But whilst you may think you are heading to a firm that does lots of international work, the fact that the offices are all separate may mean that there are barriers to referring work between the different entities. These firms certainly do lots of international work (you might even have the chance to jet off to some particularly exotic locations on secondment). But they are not always as much of a single firm as you might think.

This point brought sharply into perspective the collapse of King & Wood Mallesons’ European arm in 2017 with a former partner partly blaming the Swiss Verein structure for apparently fostering division in the firm, and this year’s $32.2 million malpractice verdict in the US against Dentons over a conflict of interest between Dentons’ US and Canadian branches.

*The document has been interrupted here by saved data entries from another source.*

/-- An SPI phase with nothing in between: issue, acknowledge, consume (10_state.md R24). -/
theorem run_spiTurns {r : Request} {complete : State → State} {next : Phase} {rest : List Turn}
    (hsched : s.schedule = spiTurns ++ rest) (hreq : s.req = .none) (hr : phaseRequest s = some r)
    (hg : grantable .thisBlock r s = true)
    (hseq : ∀ u, u.phase = s.phase → u.cfg = s.cfg → u.frame = s.frame → sequencerNext u = spiPhase r complete next u) :
    runFor 3 s = .next (setPhase next (complete (served r rest s))) := by
  rw [runFor_succ 2 (step_issues hsched hreq (hseq (takeTurn s) rfl rfl rfl)),
    runFor_succ 1 (step_acknowledges rest hr hg)]
  obtain ⟨hphase, hcfg, hframe⟩ := acknowledged_keeps r rest s
  have hstep := step_sequencerTurn (s := acknowledged r rest s) rfl
  rw [hseq _ hphase hcfg hframe, spiPhase_of_ack _ _ _ (by rfl), served_eq] at hstep
  exact runFor_one hstep

/-- In IDLE the sequencer accepts a presented BEGIN (40_begin.md R63). -/
theorem sequencerNext_begin {ignored : BitVec 20} (hp : s.phase = .idle) (hv : s.cmdValid = true)
    (hcmd : s.cmd = encodeBegin ignored) :
    sequencerNext s = setPhase .bPinMode (emit .sequencer (.cmdAccept (encodeBegin ignored)) s) := by
  simp only [sequencerNext, hp, hv, hcmd, if_true, decodeCommand_encodeBegin]

/-- The first three turns of a BEGIN: acceptance and the two pin writes (40_begin.md R63 to R65). -/
theorem run_begin_pins {ignored : BitVec 20} {rest : List Turn} (hp : s.phase = .idle) (hv : s.cmdValid = true)
    (hcmd : s.cmd = encodeBegin ignored) (hsched : s.schedule = beginTurns ++ rest) :
    runFor 3 s = .next { s with
      phase := .bSpiInit
      csOe := true
      csOut := true
      schedule := spiTurns ++ rest
      tick := s.tick + 3
      wire := s.wire ++ [.cs (some s.csOut), .cs (some true)]
      trace := s.trace ++ [⟨.sequencer, .cmdAccept (encodeBegin ignored)⟩, ⟨.sequencer, .pinOutput s.csLine⟩,
        ⟨.sequencer, .pinWrite s.csLine true⟩] } := by
  have haccept := step_sequencerTurn hsched
  rw [sequencerNext_begin (s := takeTurn s) hp hv hcmd, takeTurn, hsched] at haccept
  rw [runFor_succ 2 haccept, runFor_succ 1 (step_sequencerTurn rfl), runFor_succ 0 (step_sequencerTurn rfl),
    runFor_zero]
  simp [beginTurns, takeTurn, sequencerNext, setPhase, configureOutput, driveCs, emit, putWire]

/-- The result of a BEGIN with nothing in between. -/
theorem run_begin {ignored : BitVec 20} {rest : List Turn} (hp : s.phase = .idle) (hreq : s.req = .none)
    (hv : s.cmdValid = true) (hcmd : s.cmd = encodeBegin ignored) (hsched : s.schedule = beginTurns ++ rest) :
    runFor 6 s = .next { s with
      cfg := cfgDac
      csOe := true
      csOut := true
      initialized := true
      schedule := rest
      tick := s.tick + 6
      wire := s.wire ++ [.cs (some s.csOut), .cs (some true)]
      trace := s.trace ++
        [⟨.sequencer, .cmdAccept (encodeBegin ignored)⟩, ⟨.sequencer, .pinOutput s.csLine⟩,
         ⟨.sequencer, .pinWrite s.csLine true⟩, ⟨.sequencer, .spiReq .spiInit⟩,
         ⟨.spiCollaborator, .spiAck .thisBlock .spiInit⟩, ⟨.sequencer, .cmdDone⟩] } := by
  rw [runFor_add (j := 3) (k := 3) (run_begin_pins hp hv hcmd hsched)]
  refine (run_spiTurns (r := .spiInit) (complete := beginComplete) (next := .idle) rfl ?_ rfl rfl ?_).trans ?_
  · exact hreq
  · exact fun u hu _ _ => by simp only [sequencerNext, hu]
  simp [served, acknowledged, performOp, beginComplete, setPhase, emit, requestOp, hp, hreq]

In short, you have to work a little harder to find out the extent to which a Swiss Verein is really ‘one firm’.

Take, for example, Hogan Lovells which adopted the Swiss Verein structure in 2010. A spokesperson for the firm earlier this year went public to say “we never found it necessary to use it”. They added: “It wasn’t needed for the combination [Hogan & Hartson merged with Lovells in 2010] and has always been dormant and does not cover any part of our operations either now or in the past”. The firm in reality operates like any other LLP and its partners from across its offices across the world all vote on management issues. Furthermore, it’s always worth checking which types of law are practised in these offices — some firms operate outposts in foreign countries that only practise English law.

These are three examples of why picking law firms by virtue of the fact that they top the charts on a particular metric can be dangerous. As we have seen, size in terms of pay, PEP and the number of offices and countries that a firm operates in all merit further scrutiny and an analytical eye. For this reason, comprehending these metrics is essential to understanding a law firm and ensuring that you can be as informed as possible when scrolling the Legal Cheek Most Lists and deciding where to start your legal journey.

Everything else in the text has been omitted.